Chuvash State Drama K. Ivanov's Theater (, ) — is a dramatic theater, located in Cheboksary, Chuvash Republic, Russia. The group combines traditional European and national styles.

History 
The Chuvash State Drama Theater was founded in Kazan in 1918 by theater director Ioakim Stepanovič Maksimov-Koškinskij.

In 1920, the theater company moved to Cheboksary and began showing plays of Chuvash playwrights and translations of Russian classics. Performances played in the Chuvash language.

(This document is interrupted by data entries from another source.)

-- ==== Sys2Proof/Machine/Region.lean ====
section
/-! DEFINITION. The steps of a region (R31, R38, R12, R109, R350), the armature (R15, R16, R152), and RCFG, RLNCH,
RWAIT, RHALT, RSAVE, RRSTR, RSTAT, RITER (R150 to R159). -/

namespace Sys2Proof.Machine

/-! ## Rows -/

/-- The region may advance: it runs, and no row-table pass is due to write its accumulators (R222). -/
def State.rowReady (s : State) (c : Nat) : Bool :=
  (s.region c).st == .running && (s.region c).passes.all fun p => decide (p.rows < 16)

/-- One advancing row; a violation, a fault at issue or a BRKPT freezes the region, once the stores of the rows before it have
been performed (R120); a held row does not issue (R35, R36, R230). -/
def execRowAdvance (core : Nat) (s : State) : Out :=
  s.onCore core <|
    if !s.rowReady core then .next s
    else if (s.violation core).isNone && s.held core then .next s
    else match s.rowFault core with
      | some f => if s.mayFreeze core then .next (s.freeze core f) else .next s
      | none =>
        if (s.laneActs core).any (fun x => x.op == .brkpt) && !s.mayFreeze core then .next s else .next (s.rowCommit core)

/-- The row holds and no violation stops it. -/
def State.holds (s : State) (c : Nat) : Bool :=
  s.rowReady c && (s.violation c).isNone && s.held c

/-- One more hold cycle would take hacc above HL (R38). -/
def Region.atLimit (r : Region) : Bool := decide (dHL r.desc < r.hacc + 1)

/-- A hold cycle: hacc and the hold count rise, and the bank condition's own where it stands; the ramp's filler runs (R35,
R37, R38, R261). -/
def State.holdTick (s : State) (c : Nat) : State :=
  let fill := s.rampRaised c
  let bank := s.bankRaised c
  let r := s.region c
  let left := if r.ramp = 0 then s.filler c else r.ramp
  let s := s.modRegion c fun r =>
    { r with hacc := r.hacc + 1, holds := r.holds + 1, bankHold := if bank then r.bankHold + 1 else r.bankHold,
             ramp := if fill then left - 1 else r.ramp }
  if fill && left == 1 then s.modTile c fun t => { t with rampedDown := false, hintAt := none, idleAt := s.cycles } else s

def execHoldCycle (core : Nat) (s : State) : Out :=
  s.onCore core <|
    if s.holds core && !(s.region core).atLimit then .next (s.holdTick core) else .next s

def execDeadlineFault (core : Nat) (s : State) : Out :=
  s.onCore core <|
    if s.holds core && (s.region core).atLimit && s.mayFreeze core then .next (s.freeze core { cause := 25, src := 5 }) else .next s

/-- Everything the region issued has been written or performed (R12). -/
def Core.drained (k : Core) : Bool :=
  k.stq.isEmpty && k.region.lanes.all fun (_, l) => l.res.isEmpty && l.land.all fun x => x.2.isNone

/-- Completion: IDLE, with the owner kept (R10, R12). -/
def execRegionComplete (core : Nat) (s : State) : Out :=
  s.onCore core <|
    let r := s.region core
    if r.st = .running ∧ r.done ∧ (s.core core).drained then
      .next (s.modRegion core fun r => { r with st := .idle, haltReq := false })
    else .next s

/-- A row-table pass writes its accumulators fifteen rows after its start, or at once where its region no longer runs
(R222, R347); the array's idle count runs from there (R261). -/
def execRowTablePassComplete (core : Nat) (s : State) : Out :=
  s.onCore core <|
    let r := s.region core
    match r.passes with
    | [] => .next s
    | p :: ps =>
      if r.st = .running ∧ p.rows < 16 then .next s
      else
        let s := s.modRegion core fun r => { r with passes := ps }
        let s := s.modTile core fun t =>
          { t with
            acc := p.writes.foldl (fun m (a, e, v) => Tab.put 0 m (1024 * a + e) v) t.acc
            flags := t.flags ||| p.flags
            idleAt := s.cycles }
        .next (p.writes.foldl (fun s (a, e, _) => s.setPois (.acc core a e) false) s)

PN Osipov served as theater director from 1927 to 1939. Original art by theater artists grew stronger from year to year. During this period, the theater collaborated with the best Chuvash playwrights, among them F. Pavlov, I. Maximov-Koshkinsky, N. Iseman, M. Trubina, Agachi L., A. Eskhel A. Colgan, J. Ukhsay, V. Alager, L. Rodionov, V. Ukhli, N. Terentiev.

In 1933, the theater was awarded the title of Academic, and in 1959 it received the name of classic poetry Chuvash Ivanov.

In 1947, the theater came GITIS's graduates (Chuvash studio, Tarkhanov's cours).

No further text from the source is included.